2. Определения:
• Редкое наследственное заболевание костей, сопровождающееся нарушением перестройки костей и гиперпродукцией незрелой кости
• Аутосомно-рецессивный остеопетроз (АРОП):
о Тяжелая детская форма болезни; злокачественный остеопетроз младенцев
• Аутосомно-доминантный остеопетроз (АДОП), 2 тип:
о Менее тяжелая форма болезни взрослых; болезнь Альберса-Шенберга
б) Визуализация:
1. Общая характеристика:
• Лучший диагностический критерий:
о Плотные склеротические кости («меловые» кости)
• Локализация:
о Височная кость, свод и основание черепа
2. Рентгенологические данные:
• Рентгенография:
о При АРОП хорошо определяется плотная кость
(Слева) При рентгенографии в боковой проекции определяется диффузное утолщение свода черепа, основания черепа и височной кости, что характерно для более тяжелой формы остеопетроза (аутосомно-рецессивной).
(Справа) При КТ костей основания черепа в аксиальной проекции наблюдается диффузный склероз всего основания черепа. Отмечается сужение полости среднего уха с обеих сторон. Также обратите внимание на поражение обоих внутренних слуховых проходов. У этого ребенка был диагностирован аутосомно-рецессивный остеопетроз.
3. КТ при остеопетрозе основания черепа:
• КТ без КУ:
о АРОП: кальцинаты базальных ганглиев, таламуса, зубчатых ядер и белого вещества:
- Формируются на фоне почечного тубулярного ацидоза вследствие сопутствующей недостаточности карбоангидразы II типа
• КТ в костном окне:
о АРОП: изменения при КТ, выявляемые в младенчестве:
- Диффузное усиление плотности кости
- Височная кость: стеноз внутреннего слухового канала и канала внутренней сонной артерии, сужение полости внутреннего уха
- Основание черепа: стеноз костных отверстий и синусов твердой мозговой оболочки
о АДОП: изменения при КТ, выявляемые у взрослых:
- 1 тип: плотный склероз свода черепа: отосклероз в 100% случаев; изменения не затрагивают позвоночник
- 2 тип: плотный склероз основания черепа, позвоночника, таза; свод черепа не изменен:
Генерализованное повышение плотности всего основания черепа
Кость в кости» (нерезорбировавшиеся центры первичной оссификации)
Склероз ушной капсулы вне краев неизмененного костного лабиринта
Внутренний слуховой проход короткий (в форме раструба)

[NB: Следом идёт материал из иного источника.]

-- ==== Sys2Proof/Laws/KeepsCacheOps.lean ====
section
/-! SUPPORT. What each operation of CacheOps.lean can do: it keeps every property stable under the updates of its mask. -/
namespace Sys2Proof.Machine
set_option Elab.async false

theorem Mod.onLine_keeps {P : Mod → Prop} (hS : Stable 0x8000000 P) {m : Mod} (hm : P m) (l : Nat) (f : Line → Line) :
    P (Mod.onLine m l f) := by
  unfold Mod.onLine
  try dsimp only
  repeat' first | with_reducible assumption | with_reducible refine hS.onCaN ?_ (fun _ => by with_reducible_and_instances rfl)

theorem Mod.sendCoh_keeps {P : Mod → Prop} (hS : Stable 0x21000000 P) {m : Mod} (hm : P m) (blk : Block) (die : Nat) (k : MsgKind) (p : Pkt) (tenant : Nat) :
    P (Mod.sendCoh m blk die k p tenant) := by
  unfold Mod.sendCoh
  try dsimp only
  repeat' first | with_reducible assumption | with_reducible apply Mod.originate_keeps hS.up | with_reducible apply Mod.bump_keeps hS.up

theorem Mod.cohErr_keeps {P : Mod → Prop} (hS : Stable 0x6000000c P) {m : Mod} (hm : P m) (die : Nat) :
    P (Mod.cohErr m die) := by
  unfold Mod.cohErr
  try dsimp only
  repeat' first | with_reducible assumption | with_reducible apply Mod.raiseOnce_keeps hS.up | with_reducible apply Mod.bump_keeps hS.up

theorem Mod.setTxn_keeps {P : Mod → Prop} (hS : Stable 0x4000000 P) {m : Mod} (hm : P m) (d : Nat) (t : Txn) :
    P (Mod.setTxn m d t) := by
  unfold Mod.setTxn
  try dsimp only
  repeat' first | with_reducible assumption | with_reducible refine hS.onHoN ?_ (fun _ => by with_reducible_and_instances rfl)

theorem Mod.endTxn_keeps {P : Mod → Prop} (hS : Stable 0x4000000 P) {m : Mod} (hm : P m) (d : Nat) :
    P (Mod.endTxn m d) := by
  unfold Mod.endTxn
  try dsimp only
  repeat' first | with_reducible assumption | with_reducible refine hS.onHoN ?_ (fun _ => by with_reducible_and_instances rfl)

theorem Mod.setDent_keeps {P : Mod → Prop} (hS : Stable 0x4000000 P) {m : Mod} (hm : P m) (d : Nat) (e : DEnt) :
    P (Mod.setDent m d e) := by
  unfold Mod.setDent
  try dsimp only
  repeat' first | with_reducible assumption | with_reducible refine hS.onHoN ?_ (fun _ => by with_reducible_and_instances rfl)

theorem Mod.setHomeQueue_keeps {P : Mod → Prop} (hS : Stable 0x4000000 P) {m : Mod} (hm : P m) (d : Nat) (q : List HReq) :
    P (Mod.setHomeQueue m d q) := by
  unfold Mod.setHomeQueue
  try dsimp only
  repeat' first | with_reducible assumption | with_reducible refine hS.onHoN ?_ (fun _ => by with_reducible_and_instances rfl)

theorem freeKind5_keeps {P : Mod → Prop} (hS : Stable 0x1000010 P) {m : Mod} (hm : P m) (y0 : Option Nat) :
    P (freeKind5 m y0) := by
  unfold freeKind5
  try dsimp only
  repeat' first | with_reducible assumption | with_reducible apply Mod.freeTrk_keeps hS.up | split

theorem Mod.writeDent_keeps {P : Mod → Prop} (hS : Stable 0x4400000c P) {m : Mod} (hm : P m) (d : Nat) (slot : Option (Bool × Nat)) (e : DEnt) :
    P (Mod.writeDent m d slot e) := by
  unfold Mod.writeDent
  try dsimp only
  repeat' first
    | with_reducible assumption
    | with_reducible apply Mod.setDent_keeps hS.up
    | with_reducible apply Mod.raiseOnce_keeps hS.up
    | with_reducible apply hS.ite

theorem Mod.homeEnd_keeps {P : Mod → Prop} (hS : Stable 0x4500001c P) {m : Mod} (hm : P m) (d : Nat) (kept : Bool) :
    P (Mod.homeEnd m d kept) := by
  unfold Mod.homeEnd
  try dsimp only
  repeat' first
    | with_reducible assumption
    | with_reducible apply Mod.writeDent_keeps hS.up
    | with_reducible apply freeKind5_keeps hS.up
    | with_reducible apply Mod.endTxn_keeps hS.up
    | with_reducible apply hS.ite
    | split

theorem Mod.unitHit_keeps {P : Mod → Prop} (hS : Stable 0x10000000 P) {m : Mod} (hm : P m) (u : Nat) :
    P (Mod.unitHit m u) := by
  unfold Mod.unitHit
  try dsimp only
  repeat' first | with_reducible assumption | with_reducible refine hS.onPoN ?_ (fun _ => by with_reducible_and_instances rfl)

theorem Mod.enqueue_keeps {P : Mod → Prop} (hS : Stable 0x34000000 P) {m : Mod} (hm : P m) (d : Nat) (r : HReq) : P (Mod.enqueue m d r) := by
  unfold Mod.enqueue
  try dsimp only
  repeat' first
    | with_reducible assumption
    | with_reducible apply Mod.setHomeQueue_keeps hS.up
    | with_reducible apply Mod.setObj_keeps hS.up
    | with_reducible apply Mod.unitHit_keeps hS.up
    | with_reducible apply hS.when
    | intro _ _ hm
    | intro _ hm
    | intro _ _

theorem Mod.kind5_keeps {P : Mod → Prop} (hS : Stable 0x1000010 P) {m : Mod} (hm : P m) (port : Option Nat) (die : Nat) :
    OptPairP P (Mod.kind5 m port die) := by
  unfold Mod.kind5
  try dsimp only
  repeat' first
    | with_reducible assumption
    | with_reducible apply Mod.allocTrk_keeps hS.up
    | with_reducible apply Mod.dieCtr_keeps hS.up
    | with_reducible apply OptPairP.some
    | with_reducible apply PairP.mk
    | with_reducible apply OptP.map
    | with_reducible apply OptPairP.map
    | with_reducible exact OptPairP.none
    | refine OptPairP.get ?_ (by assumption)
    | refine OptPairP.fst ?_ (by assumption)
    | split
    | intro _ _ hm
    | intro _ hm

theorem Mod.sendHome_keeps {P : Mod → Prop} (hS : Stable 0x35000010 P) {m : Mod} (hm : P m) (l : Nat) (op : Tc0) (pref : Bool) (keep : Bool) (data : Nat) (poison : Bool) (port : Option Nat) (tenant : Nat) (blk : Block) : P (Mod.sendHome m l op pref keep data poison port tenant blk) := by
  unfold Mod.sendHome
  try dsimp only
  repeat' first
    | with_reducible assumption
    | with_reducible apply Mod.enqueue_keeps hS.up
    | with_reducible apply Mod.kind5_keeps hS.up
    | with_reducible apply Mod.sendCoh_keeps hS.up
    | with_reducible apply hS.ite
    | split
    | refine OptPairP.get ?_ (by assumption)
    | refine OptPairP.fst ?_ (by assumption)

theorem Mod.mediaEvent_keeps {P : Mod → Prop} (hS : Stable 0x6080000c P) {m : Mod} (hm : P m) (vcs : Nat) (dpa : Nat) :
    P (Mod.mediaEvent m vcs dpa) := by
  unfold Mod.mediaEvent
  try dsimp only
  repeat' first
    | with_reducible assumption
    | with_reducible apply Mod.hostEvent_keeps hS.up
    | with_reducible refine hS.onEdN ?_ (fun _ => by with_reducible_and_instances rfl)

theorem Mod.ackWrite_keeps {P : Mod → Prop} (hS : Stable 0x6190001c P) {m : Mod} (hm : P m) (err : Bool) (k : Nat) :
    P (Mod.ackWrite m err k) := by
  unfold Mod.ackWrite
  try dsimp only
  repeat' first
    | with_reducible assumption
    | with_reducible apply Mod.mediaEvent_keeps hS.up
    | with_reducible apply Mod.answerHost_keeps hS.up
    | with_reducible apply Mod.releaseOrphan_keeps hS.up
    | with_reducible apply Mod.freeTrk_keeps hS.up
    | with_reducible apply Mod.liveDone_keeps hS.up
    | with_reducible apply Mod.bump_keeps hS.up
    | with_reducible apply hS.ite
    | split

theorem Mod.memDone_keeps {P : Mod → Prop} (hS : Stable 0x6190001c P) {m : Mod} (hm : P m) (k : Nat) (code : Nat) (poison : Bool) (data : Nat) :
    P (Mod.memDone m k code poison data) := by
  unfold Mod.memDone
  try dsimp only
  repeat' first
    | with_reducible assumption
    | with_reducible apply Mod.ackWrite_keeps hS.up
    | with_reducible apply Mod.completeTo_keeps hS.up
    | with_reducible apply Mod.answerHost_keeps hS.up
    | with_reducible apply Mod.releaseOrphan_keeps hS.up
    | with_reducible apply Mod.freeTrk_keeps hS.up
    | with_reducible apply Mod.liveDone_keeps hS.up
    | with_reducible apply Mod.bump_keeps hS.up
    | with_reducible apply hS.onBr
    | with_reducible apply hS.ite
    | with_reducible apply hS.each
    | split
    | intro _ _ hm

theorem Mod.answerWho_keeps {P : Mod → Prop} (hS : Stable 0x6990001c P) {m : Mod} (hm : P m) (w : Who) (code : Nat) (poison : Bool) (data : Nat) :
    P (Mod.answerWho m w code poison data) := by
  unfold Mod.answerWho
  try dsimp only
  repeat' first
    | with_reducible assumption
    | with_reducible apply Mod.memDone_keeps hS.up
    | with_reducible apply Mod.answerHost_keeps hS.up
    | with_reducible apply Mod.originate_keeps hS.up
    | with_reducible apply Mod.liveDone_keeps hS.up
    | with_reducible refine hS.onCaN ?_ (fun _ => by with_reducible_and_instances rfl)
    | with_reducible apply hS.ite
    | split

theorem Mod.failAccess_keeps {P : Mod → Prop} (hS : Stable 0x6990001c P) {m : Mod} (hm : P m) (l : Nat) (a : Access) (code : Nat) :
    P (Mod.failAccess m l a code) := by
  unfold Mod.failAccess
  try dsimp only
  repeat' first
    | with_reducible assumption
    | with_reducible apply Mod.answerWho_keeps hS.up
    | with_reducible apply Mod.mediaEvent_keeps hS.up
    | with_reducible apply Mod.onLine_keeps hS.up
    | with_reducible apply Mod.liveDone_keeps hS.up
    | with_reducible refine hS.onCaN ?_ (fun _ => by with_reducible_and_instances rfl)
    | split

theorem Mod.takeWay_keeps {P : Mod → Prop} (hS : Stable 0x8000000 P) {m : Mod} (hm : P m) (l : Nat) : P (Mod.takeWay m l) := by
  unfold Mod.takeWay
  try dsimp only
  repeat' first
    | with_reducible assumption
    | with_reducible apply Mod.onLine_keeps hS.up
    | with_reducible apply hS.ite
    | with_reducible apply hS.each
    | split
    | intro _ _ hm
    | intro _ hm
    | intro _ _

theorem Mod.dropLine_keeps {P : Mod → Prop} (hS : Stable 0x8000000 P) {m : Mod} (hm : P m) (l : Nat) :
    P (Mod.dropLine m l) := by
  unfold Mod.dropLine
  try dsimp only
  repeat' first
    | with_reducible assumption
    | with_reducible apply Mod.takeWay_keeps hS.up
    | with_reducible apply Mod.onLine_keeps hS.up
    | with_reducible apply PairP.mk
    | split

theorem Mod.setFilt_keeps {P : Mod → Prop} (hS : Stable 0x800000 P) {m : Mod} (hm : P m) (l : Nat) (e : SfEnt) :
    P (Mod.setFilt m l e) := by
  unfold Mod.setFilt
  try dsimp only
  repeat' first | with_reducible assumption | with_reducible refine hS.onEdN ?_ (fun _ => by with_reducible_and_instances rfl)

theorem Mod.filtCtr_keeps {P : Mod → Prop} (hS : Stable 0x20000010 P) {m : Mod} (hm : P m) (l : Nat) (k : Nat) :
    P (Mod.filtCtr m l k) := by
  unfold Mod.filtCtr
  try dsimp only
  repeat' first
    | with_reducible assumption
    | with_reducible apply Mod.dieCtr_keeps hS.up
    | with_reducible apply Mod.bump_keeps hS.up
    | with_reducible apply hS.ite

Возможно расширение поддуговой ямки
4. МРТ при остеопетрозе основания черепа:
• Т1ВИ:
о АРОП: утолщение свода черепа, основания черепа и височной кости
• Т2 в режиме градиентного эха:
о АДОП 2 типа: кальцинаты дают blooming-эффект:
- Кальцинаты формируются в базальных ганглиях, зрительных буграх, зубчатых ядрах и белом веществе
• Т1 ВИ с КУ:
о АРОП: контрастирование надподъязычной области шеи = экстрамедуллярный гемопоэз
• МР-ангиография: стеноз каменистого сегмента внутренней сонной артерии (АРОП)
• МР-венография: стеноз венозных синусов твердой мозговой оболочки (АРОП)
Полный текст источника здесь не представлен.